It’s not really giving anything away to say that the debut novel by Todd Johnson, The Sweet By and By, will make you cry. Maybe this says more about the reviewer than about the book, but still, the fact remains that the subject matter of The Sweet By and By is tear-worthy. It’s about friendship and loyalty and big end-of-life issues like dignity and happiness and who really loves you for sure.
Lorraine is a church-going, God-smacking woman who has made a career out of taking care of other people. She is a caregiver at the Ridgecrest Nursing Home, and little gets by her. Lorraine has equal measures of patience and endurance, which she exercises each day as she looks after Margaret and Bernice, the two brightest spots at the home. Margaret has a sharp tongue and high standards, and Lorraine bears Margaret’s rebukes and criticisms with calm mother-patience. More than helping Margaret to dress and bathe, Lorraine preserves the dwindling strands of dignity that Margaret clings to.
Bernice provides comic relief in what would otherwise be too sad a story to bear. Bernice is a happy ditz and reliably out of her mind most of the time. She is Margaret’s constant companion, and they look after each other is a way that is endearing and practical. Bernice carries a stuffed monkey with her everywhere and treats him as a real person. Except of course when she hides bootleg booze deep in his throat where no one of the nursing home staff, even Lorraine, would think to look.
Rhonda is at the home by accident, if you believe such things. Rhonda survived being raised by a hateful grandmother and has grown into a decent person. As a hair stylist, she endeavors to make the world a more beautiful place. However, it is for cash that she applies to Ridgeview, never expecting to like it, much less fall in love with the ladies who line up outside the beauty parlor door each week. Despite any intention to get in, do her job, and get out, Rhonda is adopted by both Margaret and Beatrice, who see the goodness in the girl and provide the mother-encouragement for which she had been starved as a child.
One of the delights of The Sweet By and By is that it is set in North Carolina, where eccentricity is as natural as sunlight and sweet tea.
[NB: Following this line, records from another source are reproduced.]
-- ==== Sys2Proof/Machine/Spdm.lean ====
section
/-! DEFINITION. Identity and attestation over SPDM 1.3 (R346-R348). The messages' own byte forms are the standard's: a
response is its fields, `Config.spdmMessage` the octets of them, and what is signed is `Config.spdmSigMessage` of the
connection's requests and responses so far and the response. -/

namespace Sys2Proof.Machine

open Sys2Proof

/-! ### Identity and alias statements (Table 16.8) -/

/-- A signature block of R295. -/
def signatureBlock (edKey edSig mlKey mlSig : List Byte) : List Byte :=
  leBytes 2 1 ++ zeros 2 ++ fixN 32 edKey ++ fixN 64 edSig ++ fixN 1952 mlKey ++ fixN 3309 mlSig ++ zeros 7

/-- The octets before the signature block: MAGIC's last two, octet 7, the public keys, and what octets 2,000-2,063
hold. -/
def statementBody (s : State) (magic : List Byte) (b7 : Byte) (edKey mlKey digest : List Byte) : List Byte :=
  [0x56#8, 0x46#8] ++ magic ++ [1#8, BitVec.ofNat 8 (2 ^ s.mss.grade.toNat), 0xB1#8, b7] ++
    leBytes 8 s.mss.deviceId.toNat ++ fixN 32 edKey ++ fixN 1952 mlKey ++ fixN 64 digest ++ zeros 48

/-- The private seeds of the device key pairs, and of the alias key pairs of the running firmware: i 0 Ed25519, 1
ML-DSA-65 (R346). -/
def deviceSeed (s : State) (i : Nat) : List Byte := fixN 32 (Config.keySeed i s.mss.secret)
def aliasSeed (s : State) (i : Nat) : List Byte := fixN 32 (Config.keySeed (2 + i) (s.mss.secret ++ s.mss.fw.digest))
def itvatenSeed (i : Nat) : List Byte := fixN 32 (Config.itvatenSeed i)

/-- A statement: its body, and its SHA-512 signed by a pair of keys (Table 16.8). -/
def signedStatement (seed : Nat → List Byte) (b : List Byte) : List Byte :=
  let d := sha512 b
  b ++ signatureBlock (ed25519Public (seed 0)) (ed25519Sign (seed 0) d) (mldsaPublic (seed 1)) (mldsaSign (seed 1) d)

/-- The identity statement, signed by Itvaten's identity keys. -/
def identityStatement (s : State) : List Byte :=
  signedStatement itvatenSeed
    (statementBody s [0x49#8, 0x44#8] 0 (ed25519Public (deviceSeed s 0)) (mldsaPublic (deviceSeed s 1)) [])

/-- The alias statement, signed by the device keys. -/
def aliasStatement (s : State) : List Byte :=
  signedStatement (deviceSeed s)
    (statementBody s [0x41#8, 0x4C#8] s.mss.fw.svn (ed25519Public (aliasSeed s 0)) (mldsaPublic (aliasSeed s 1)) s.mss.fw.digest)

/-! ### Requests and responses (R347) -/

/-- Error codes of SPDM 1.3: InvalidRequest and UnexpectedRequest. -/
def spdmInvalid : Byte := 0x01#8
def spdmUnexpected : Byte := 0x04#8

/-- The octet of a value type in SPDM 1.3 (PRESUMED, log entry 59). -/
def measTypeOctet : MeasType → Byte
  | .immutableRom => 0x00#8
  | .mutableFirmware => 0x01#8
  | .firmwareConfig => 0x03#8
  | .rawBits => 0x80#8

/-- Octets of the blocks as a measurement record carries them. -/
def recordOctets (l : List (Byte × MeasType × List Byte)) : List Byte :=
  (l.map (fun b => [b.1, 1#8] ++ leBytes 2 (b.2.2.length + 3) ++ [measTypeOctet b.2.1] ++ leBytes 2 b.2.2.length ++
    b.2.2)).flatten

/-- A number or a flag as one field of a response. -/
def numField (n : Nat) : List Byte := leBytes 4 n

def capNo : SpdmCap → Nat
  | .cert => 0 | .chal => 1 | .measSig => 2 | .chunk => 3

def algNo : SpdmAlg → Nat
  | .ed25519 => 0 | .sha512 => 1

/-- The fields of a response, the kind first, from which the standard makes its octets. -/
def rspFields : SpdmRsp → List (List Byte)
  | .version major minor => [numField 0, numField major, numField minor]
  | .capabilities caps size maxMsg ct =>
    [numField 1, (caps.map (fun c => numField (capNo c))).flatten, numField size, numField maxMsg, numField ct]
  | .algorithms asym hash meas => [numField 2, numField (algNo asym), numField (algNo hash), numField (algNo meas)]
  | .digests mask d => [numField 3, [mask], d]
  | .certificate slot part rest => [numField 4, numField slot.toNat, part, numField rest]
  | .challengeAuth d nonce sum sig => [numField 5, d, nonce, sum, sig]
  | .measurements l nonce sig => [numField 6, recordOctets l, nonce, sig.getD []]
  | .chunk h n last data => [numField 7, [h], numField n, numField (bit1 last), data]
  | .chunkLarge h => [numField 8, [h]]
  | .error c => [numField 9, [c]]

/-- The fields of a request, the kind first, from which the standard makes its octets. -/
def reqFields (kind : Nat) (l : List (List Byte)) : List (List Byte) := numField (16 + kind) :: l

/-- The octets of a response. -/
def rspOctets (r : SpdmRsp) : List Byte := Config.spdmMessage (rspFields r)

/-- A response that becomes part of the connection's transcript. -/
def noteRsp (r : SpdmRsp) (s : State) : State :=
  { s with mss := { s.mss with spdmCtx := s.mss.spdmCtx ++ [rspOctets r] } }

/-- A response leaves as a packet of type 0x09 for the adapter; its fields are recorded beside it. -/
def sendRsp (r : SpdmRsp) (s : State) : State := sendOwn (ownPkt s 0x09#8 0 (rspOctets r)) (emit s (.spdm r))

/-- A response is sent and joins the transcript. -/
def spdmReply (r : SpdmRsp) (s : State) : State := sendRsp r (noteRsp r s)

/-- A request to the responder. Before the stage the request needs, it is unexpected. A request other than CHUNK_GET
ends a large response being fetched. -/
def spdmRequest (needs : Nat) (fields : List (List Byte)) (op : State → State) (s : State) : State :=
  if s.mss.spdmStage < needs then spdmReply (.error spdmUnexpected) s
  else op { s with mss := { s.mss with spdmCtx := s.mss.spdmCtx ++ [Config.spdmMessage fields], large := none } }

/-- A packet of type 0x09 comes in turn on HL_UP, from chain address 0 and for this device, with an SPDM message. (One
that is out of turn, has a bad CRC, is malformed or is for another device is the event of another row.) The ROM loader
answers none: it discards the packet (R345). -/
def spdmPacket (op : State → State) (s : State) : State :=
  hopReceive .up s.host.hopUp.rxExp (fun s => if s.mss.romOnly then badDst s else op s) s

/-- A packet holding a request of one kind. -/
def spdmRow (needs : Nat) (fields : List (List Byte)) (op : State → State) (s : State) :
    Host.Outcome State Fault Refusal := .next (mssRuns (spdmPacket (spdmRequest needs fields op)) s)

/-- GET_VERSION: a new connection; the previous one ends. -/
def spdmVersion (s : State) : State :=
  spdmReply (.version 1 3) { s with mss := { s.mss with
    spdmStage := 1, spdmCtx := [Config.spdmMessage (reqFields 0 [])], cosig := zeros 3309, large := none } }

def execGetVersion (s : State) : Host.Outcome State Fault Refusal := .next (mssRuns (spdmPacket spdmVersion) s)

/-- GET_CAPABILITIES: the capabilities, DataTransferSize, MaxSPDMmsgSize, CTExponent. -/
def spdmCapabilities (s : State) : State :=
  spdmReply (.capabilities [.cert, .chal, .measSig, .chunk] (transferSize s) 65536 20)
    { s with mss := { s.mss with spdmStage := max s.mss.spdmStage 2 } }

def execGetCapabilities (s : State) : Host.Outcome State Fault Refusal := spdmRow 1 (reqFields 1 []) spdmCapabilities s

/-- NEGOTIATE_ALGORITHMS: Ed25519 and SHA-512, for measurements too. -/
def spdmAlgorithms (s : State) : State :=
  spdmReply (.algorithms .ed25519 .sha512 .sha512) { s with mss := { s.mss with spdmStage := 3 } }

def execNegotiateAlgorithms (s : State) : Host.Outcome State Fault Refusal :=
  spdmRow 2 (reqFields 2 []) spdmAlgorithms s

def certChain (s : State) : List Byte :=
  Config.certificateChain s.mss.deviceId (ed25519Public (aliasSeed s 0))

/-- GET_DIGESTS: slot 0 only. -/
def spdmDigests (s : State) : State := spdmReply (.digests 1 (sha512 (certChain s))) s

def execGetDigests (s : State) : Host.Outcome State Fault Refusal := spdmRow 3 (reqFields 3 []) spdmDigests s

/-- GET_CERTIFICATE: a portion of the chain of slot 0 that fits one transfer. -/
def spdmCertificate (slot off len : Nat) (s : State) : State :=
  let c := certChain s
  if slot ≠ 0 ∨ c.length ≤ off then spdmReply (.error spdmInvalid) s
  else
    let part := slice c off (min len (transferSize s - 8))
    spdmReply (.certificate 0 part (c.length - off - part.length)) s

def execGetCertificate (slot : BitVec 4) (offset len : BitVec 16) (s : State) : Host.Outcome State Fault Refusal :=
  spdmRow 3 (reqFields 4 [numField slot.toNat, numField offset.toNat, numField len.toNat])
    (spdmCertificate slot.toNat offset.toNat len.toNat) s

/-! ### Measurements (Table 16.9) -/

/-- Measurement 0x04, 32 octets. -/
def measureState (s : State) : List Byte :=
  let maint := ((upTo 16).map (fun g => bit1 (getGroup s g).maint * 2 ^ g)).foldl (· + ·) 0
  [s.mss.fw.svn, BitVec.ofNat 8 s.mss.svnFloor, s.mss.revoked.setWidth 8, 0] ++ leBytes 8 s.cord.floor.toNat ++
    leBytes 2 (fld (reg s Reg.arithDebug) 15 0) ++ leBytes 2 maint ++ [BitVec.ofNat 8 (bit1 s.mss.storeLost)] ++ zeros 15

/-- One measurement's value type and content, if the index names one. -/
def measurement (s : State) (i : Nat) : Option (MeasType × List Byte) :=
  if i = 1 then some (.mutableFirmware, s.mss.fw.digest)
  else if i = 2 then some (.immutableRom, sha512 Config.romImage)
  else if i = 3 then some (.firmwareConfig, if s.cord.state = 3 then s.cord.digest else zeros 64)
  else if i = 4 then some (.rawBits, measureState s)
  else if i = 0xEE then some (.rawBits, identityStatement s ++ aliasStatement s)
  else if i = 0xEF then some (.rawBits, s.mss.cosig)
  else none

def measureBlock (s : State) (i : Nat) : Option (Byte × MeasType × List Byte) :=
  (measurement s i).map (fun m => (BitVec.ofNat 8 i, m))

/-- The blocks an index asks for; index 0 asks for their number (SPDM 1.3; PRESUMED, log entry 59). -/
def measureBlocks (s : State) (i : Nat) : Option (List (Byte × MeasType × List Byte)) :=
  if i = 0 then some [(0, .rawBits, [6#8])]
  else if i = 0xFF then some ([1, 2, 3, 4].filterMap (measureBlock s))
  else (measureBlock s i).map (fun b => [b])

/-- The responder's nonce: 32 octets that are free values. -/
def takeNonce (s : State) : List Byte × State :=
  let a := takeFree s
  let b := takeFree a.2
  let c := takeFree b.2
  let d := takeFree c.2
  ([a.1, b.1, c.1, d.1].flatMap (fun v => leBytes 8 v.toNat), d.2)

/-- Sign a response, given without its signature: the alias Ed25519 signature goes out, and the ML-DSA-65 co-signature
of the same message is kept (R348). -/
def spdmSign (r : SpdmRsp) (s : State) : List Byte × State :=
  let msg := Config.spdmSigMessage s.mss.spdmCtx (rspOctets r)
  (ed25519Sign (aliasSeed s 0) msg, { s with mss := { s.mss with cosig := mldsaSign (aliasSeed s 1) msg } })

/-- The measurement summary a CHALLENGE asks for: none, the ROM, or all of 0x01-0x04. -/
def measSummary (s : State) (kind : Nat) : List Byte :=
  if kind = 0 then []
  else if kind = 1 then sha512 (recordOctets ((measureBlocks s 2).getD []))
  else sha512 (recordOctets ((measureBlocks s 0xFF).getD []))

/-- CHALLENGE: answered with CHALLENGE_AUTH, signed and co-signed. -/
def spdmChallenge (slot kind : Nat) (s : State) : State :=
  if slot ≠ 0 ∨ ¬ (kind = 0 ∨ kind = 1 ∨ kind = 0xFF) then spdmReply (.error spdmInvalid) s
  else
    let dg := sha512 (certChain s)
    let sum := measSummary s kind
    let n := takeNonce s
    let r := spdmSign (.challengeAuth dg n.1 sum []) n.2
    spdmReply (.challengeAuth dg n.1 sum r.1) r.2

def execChallenge (slot : BitVec 4) (measSummary : Byte) (nonce : BitVec 256) (s : State) :
    Host.Outcome State Fault Refusal :=
  spdmRow 3 (reqFields 5 [numField slot.toNat, [measSummary], leBytes 32 nonce.toNat])
    (spdmChallenge slot.toNat measSummary.toNat) s

/-- A response whose message is larger than DataTransferSize is held and fetched in chunks under a new handle; a
MEASUREMENTS message holds 50 octets beside its record and signature (SPDM 1.3; PRESUMED, log entry 59). -/
def spdmSend (r : SpdmRsp) (size : Nat) (s : State) : State :=
  if size + 50 ≤ transferSize s then spdmReply r s
  else
    let h := s.mss.nextHandle
    let s1 := noteRsp r s
    sendRsp (.chunkLarge h) { s1 with mss := { s1.mss with
      large := some { handle := h, data := rspOctets r }, nextHandle := h + 1 } }

/-- GET_MEASUREMENTS: taken now; index 0xEF with a signature asked for is InvalidRequest (R348). -/
def spdmMeasure (i : Nat) (signed : Bool) (s : State) : State :=
  match measureBlocks s i with
  | none => spdmReply (.error spdmInvalid) s
  | some l =>
    if signed ∧ i = 0xEF then spdmReply (.error spdmInvalid) s
    else
      let n := takeNonce s
      if signed then
        let r := spdmSign (.measurements l n.1 none) n.2
        spdmSend (.measurements l n.1 (some r.1)) ((recordOctets l).length + 64) r.2
      else spdmSend (.measurements l n.1 none) (recordOctets l).length n.2

def execGetMeasurements (index : Byte) (signed : Bool) (nonce : BitVec 256) (s : State) :
    Host.Outcome State Fault Refusal :=
  spdmRow 3 (reqFields 6 [[index], numField (bit1 signed), if signed then leBytes 32 nonce.toNat else []])
    (spdmMeasure index.toNat signed) s

/-- CHUNK_GET: the numbered chunk of the held response; after its last chunk the response is gone. -/
def spdmChunk (handle : Byte) (seq : Nat) (s : State) : State :=
  match s.mss.large with
  | none => spdmReply (.error spdmInvalid) s
  | some x =>
    let n := transferSize s - 16
    if x.handle ≠ handle ∨ x.data.length ≤ seq * n then spdmReply (.error spdmInvalid) s
    else
      let last := decide (x.data.length ≤ (seq + 1) * n)
      sendRsp (.chunk handle seq last (slice x.data (seq * n) n))
        { s with mss := { s.mss with large := if last then none else s.mss.large } }

def execChunkGet (handle : Byte) (seq : BitVec 16) (s : State) : Host.Outcome State Fault Refusal :=
  .next (mssRuns (spdmPacket (spdmChunk handle seq.toNat)) s)

end Sys2Proof.Machine
end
This lovely bit of fiction is not nostalgic; it takes an unflinching view of who we are, what connects us, and what’s important, without being preachy. In the end, we realize it is Lorraine’s story, and Johnson leaves her narrative not with a nice neat bow, but with faith that everything will somehow work out:
“I used to hope that if I went to church long enough, all my inside weight would go away. That ain’t right. Jesus may have come to take away our sins, but he left our feelings right where they’ve always been. I still have inside me some of what I’ve always had, built up over a lifetime. I just keep adding to it, every day, like everybody else, and hope the stew gets better the more ingredients I put in.”
The Sweet By and By is perfect summer reading. It’s weighty enough to matter, but manages also to take itself lightly.